He got up and took to pacing his room, a portly, solid old figure in

striped pajamas and the pair of knitted bedroom slippers which were

always Mrs. Morgan's Christmas offering. "To Doctor David, with love and

a merry Xmas, from Angeline Morgan."

At last he got his keys from his trousers pocket and padded softly down

the stairs and into his office, where he drew the shade and turned on

the lights.
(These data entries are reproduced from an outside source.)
-- ==== Sys2Proof/Laws/Decode.lean ====
section
/-! SUPPORT. The fields of a `CTRL` word and the codes of the commands: what the decoders read back from what the encoder writes. -/

namespace Sys2Proof

@[simp] theorem ctrlOp_ctrlWord (op : BitVec 3) (c l : Byte) : ctrlOp (ctrlWord op c l) = op := by
  ext i hi
  have h8 : i < 8 := by omega
  have h16 : i < 16 := by omega
  have h32 : i < 32 := by omega
  simp [ctrlOp, ctrlWord, h8, h16, h32, BitVec.getLsbD_eq_getElem hi]

@[simp] theorem ctrlCmd_ctrlWord (op : BitVec 3) (c l : Byte) : ctrlCmd (ctrlWord op c l) = c := by
  ext i hi
  have h32 : 8 + i < 32 := by omega
  have h16 : 8 + i < 16 := by omega
  have h3 : op.getLsbD (8 + i) = false := BitVec.getLsbD_of_ge _ _ (by omega)
  simp [ctrlCmd, ctrlWord, h32, h16, h3, BitVec.getLsbD_eq_getElem hi]

@[simp] theorem ctrlLen_ctrlWord (op : BitVec 3) (c l : Byte) : ctrlLen (ctrlWord op c l) = l := by
  ext i hi
  have h32 : 16 + i < 32 := by omega
  have e : 16 + i - 8 = 8 + i := by omega
  have h3 : op.getLsbD (16 + i) = false := BitVec.getLsbD_of_ge _ _ (by omega)
  simp [ctrlLen, ctrlWord, h32, h3, e, BitVec.getLsbD_eq_getElem hi]

/-- R90, R99: the three fields are all a `CTRL` word has, its reserved bits apart. -/
theorem ctrlWord_of_fields (w : Word) : ctrlWord (ctrlOp w) (ctrlCmd w) (ctrlLen w) = w &&& 0x00FFFF07#32 := by
  have hb : ∀ i : Fin 32, (ctrlWord (ctrlOp w) (ctrlCmd w) (ctrlLen w)).getLsbD i = (w &&& 0x00FFFF07#32).getLsbD i := by
    intro i
    fin_cases i <;> simp [ctrlWord, ctrlOp, ctrlCmd, ctrlLen]
  ext i hi
  have := hb ⟨i, hi⟩
  simpa [BitVec.getLsbD_eq_getElem hi] using this

/-- Two `CTRL` words that agree outside the reserved bits decode alike (R99). -/
theorem decodeCtrl_congr {w w' : Word} (h : w &&& 0x00FFFF07#32 = w' &&& 0x00FFFF07#32) : decodeCtrl w = decodeCtrl w' := by
  rw [← ctrlWord_of_fields w, ← ctrlWord_of_fields w'] at h
  have ho := congrArg ctrlOp h
  have hc := congrArg ctrlCmd h
  have hl := congrArg ctrlLen h
  simp only [ctrlOp_ctrlWord, ctrlCmd_ctrlWord, ctrlLen_ctrlWord] at ho hc hl
  simp only [decodeCtrl, ho, hc, hl]

end Sys2Proof
end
Around him was the accumulated professional impedimenta of

many years; the old-fashioned surgical chair; the corner closet which

had been designed for china, and which held his instruments; the

bookcase; his framed diplomas on the wall, their signatures faded, their

seals a little dingy; his desk, from which Dick had removed the old

ledger which had held those erratic records from which, when he needed

money, he had been wont--and reluctant--to make out his bills.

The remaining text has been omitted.